Federal Judge Temporarily Blocks Trump Administration’s Funding Freeze to Five States
In a recent legal development, a federal judge has temporarily halted the Trump administration’s decision to withhold federal funds from five states led by Democrats. The states affected are California, Colorado, Illinois, Minnesota, and New York. This injunction prevents any immediate disruption in the funding of programs designed to aid low-income families with children.
The controversy began when the U.S. Department of Health and Human Services announced a suspension of billions in funding for three critical grant programs. These programs include the Child Care and Development Fund, which assists 1.3 million children from low-income families, the Temporary Assistance for Needy Families (TANF) program, and the Social Services Block Grant. Collectively, these states receive over $10 billion annually from these funds.
The department justified its decision by alleging that the states were improperly extending benefits to individuals residing illegally in the country. However, they have yet to present evidence to support these claims.
U.S. District Judge Arun Subramanian, appointed by President Joe Biden, issued the temporary block, ensuring the continuation of funds for at least 14 days as legal proceedings continue. The judge noted that the states met the necessary legal criteria to maintain the status quo during this period.
New York Attorney General Letitia James, who is spearheading the lawsuit, lauded the judge’s decision as a “critical victory for families whose lives have been upended by this administration’s cruelty.” The states argue that the federal government’s actions are unconstitutional and politically motivated, aiming to target President Trump’s political rivals rather than address fraud, which they claim is already being managed.
The federal government had sought extensive data from the states, including personal details of benefit recipients since 2022. Jessica Ranucci, an attorney from James’ office, highlighted the immediate challenges faced by the states due to delayed funds, emphasizing the uncertainty it brings to families and child care providers reliant on these programs.

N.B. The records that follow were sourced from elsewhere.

-- ==== Sys2Proof/Laws/KeepsOps.lean ====
section
/-! SUPPORT. What the operations of Machine/Ops.lean keep: the queue, the canonical forms, time, and every kind of state they do not name. -/

namespace Sys2Proof.Machine

set_option linter.unusedTactic false
set_option linter.unreachableTactic false
set_option linter.unusedVariables false

theorem State.put_keeps {F : List Kind} {r s : State} (kregs : Kind.regs ∈ F) (h : Keeps F r s) (l : Loc) (v : Nat) (tl : Kind.tbRegs ∈ F ∨ 65536 ≤ l.key) :
    Keeps F r (State.put s l v) := by
  unfold State.put
  try lift_lets
  repeat' first
  | with_reducible assumption
  | with_reducible apply State.wr_keeps

theorem State.addSat_keeps {F : List Kind} {r s : State} (kregs : Kind.regs ∈ F) (h : Keeps F r s) (l : Loc) (n : Nat) (tl : Kind.tbRegs ∈ F ∨ 65536 ≤ l.key) :
    Keeps F r (State.addSat s l n) := by
  unfold State.addSat
  try lift_lets
  repeat' first
  | with_reducible assumption
  | with_reducible apply State.put_keeps

theorem State.inc_keeps {F : List Kind} {r s : State} (kregs : Kind.regs ∈ F) (h : Keeps F r s) (l : Loc) (tl : Kind.tbRegs ∈ F ∨ 65536 ≤ l.key) :
    Keeps F r (State.inc s l) := by
  unfold State.inc
  try lift_lets
  repeat' first
  | with_reducible assumption
  | with_reducible apply State.addSat_keeps

theorem State.setBitOf_keeps {F : List Kind} {r s : State} (kregs : Kind.regs ∈ F) (h : Keeps F r s) (l : Loc) (i : Nat) (tl : Kind.tbRegs ∈ F ∨ 65536 ≤ l.key) :
    Keeps F r (State.setBitOf s l i) := by
  unfold State.setBitOf
  try lift_lets
  repeat' first
  | with_reducible assumption
  | with_reducible apply State.put_keeps

theorem State.clearBitOf_keeps {F : List Kind} {r s : State} (kregs : Kind.regs ∈ F) (h : Keeps F r s) (l : Loc) (i : Nat) (tl : Kind.tbRegs ∈ F ∨ 65536 ≤ l.key) :
    Keeps F r (State.clearBitOf s l i) := by
  unfold State.clearBitOf
  try lift_lets
  repeat' first
  | with_reducible assumption
  | with_reducible apply State.put_keeps

theorem State.noteRaised_keeps {F : List Kind} {r s : State} (kfieldOps : Kind.fieldOps ∈ F) (h : Keeps F r s) (k : Nat) (m : Word) :
    Keeps F r (State.noteRaised s k m) := by
  unfold State.noteRaised
  try lift_lets
  repeat' first
  | with_reducible assumption
  | exact Or.inl (by with_reducible assumption)
  | (refine Or.inr ?_; (repeat with_reducible apply Nat.le_add_right_of_le); first | decide | omega)
  | with_reducible rfl
  | (with_reducible refine Keeps.upd ?_ rfl rfl rfl rfl rfl rfl rfl rfl ?_ ?_ ?_ ?_ ?_ ?_ ?_ ?_ ?_ ?_ ?_ ?_ ?_ ?_ ?_ ?_ ?_ ?_ ?_ ?_ ?_ ?_ ?_ ?_ ?_ ?_ ?_ ?_ ?_ ?_ ?_ ?_ ?_ ?_ ?_ ?_ ?_ ?_ ?_ ?_ ?_ ?_ ?_ ?_ ?_ ?_ ?_ ?_ ?_ ?_ ?_ ?_ ?_ ?_ ?_ ?_ ?_ ?_ ?_ ?_ ?_ ?_ ?_ <;> first | with_reducible assumption | with_reducible exact Or.inr rfl | with_reducible exact Or.inl (by assumption))
  | with_reducible refine Keeps.ite ?_ ?_
  | split
  | (intro y)

theorem State.raise_keeps {F : List Kind} {r s : State} (kregs : Kind.regs ∈ F) (kfieldOps : Kind.fieldOps ∈ F) (h : Keeps F r s) (l : Loc) (tl : Kind.tbRegs ∈ F ∨ 65536 ≤ l.key) :
    Keeps F r (State.raise s l) := by
  unfold State.raise
  try lift_lets
  repeat' first
  | with_reducible assumption
  | exact Or.inl (by with_reducible assumption)
  | (refine Or.inr ?_; (repeat with_reducible apply Nat.le_add_right_of_le); first | decide | omega)
  | with_reducible rfl
  | with_reducible apply State.put_keeps
  | with_reducible apply State.noteRaised_keeps
  | with_reducible refine Keeps.ite ?_ ?_
  | split
  | (intro y)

Conversely, Kamika Shaw, representing the federal government, stated that there was no cessation of funds to the states.
Meanwhile, 45 other states have been instructed to enhance their oversight by verifying child care center attendance and providing robust justifications for fund usage.
In a parallel issue, Agriculture Secretary Brooke Rollins declared a freeze on $130 million in annual funding to Minnesota, citing the state’s failure to prevent fraud. This decision follows reports of a nonprofit, Feeding Our Future, allegedly misappropriating $250 million intended for child nutrition during the pandemic. While Minnesota Governor Tim Walz has yet to comment, Attorney General Keith Ellison plans to contest the freeze legally.
Rollins suggested on social media that Minnesota could regain funding by clarifying its financial expenditures over the past year, a requirement that will apply to all future transactions involving federal funds.
This incident adds to the tension between the Trump administration and Minnesota, with recent remarks by President Trump referring to the state’s Somali population in derogatory terms. Additionally, an extensive immigration enforcement operation in Minneapolis recently resulted in a fatal shooting by an ICE agent.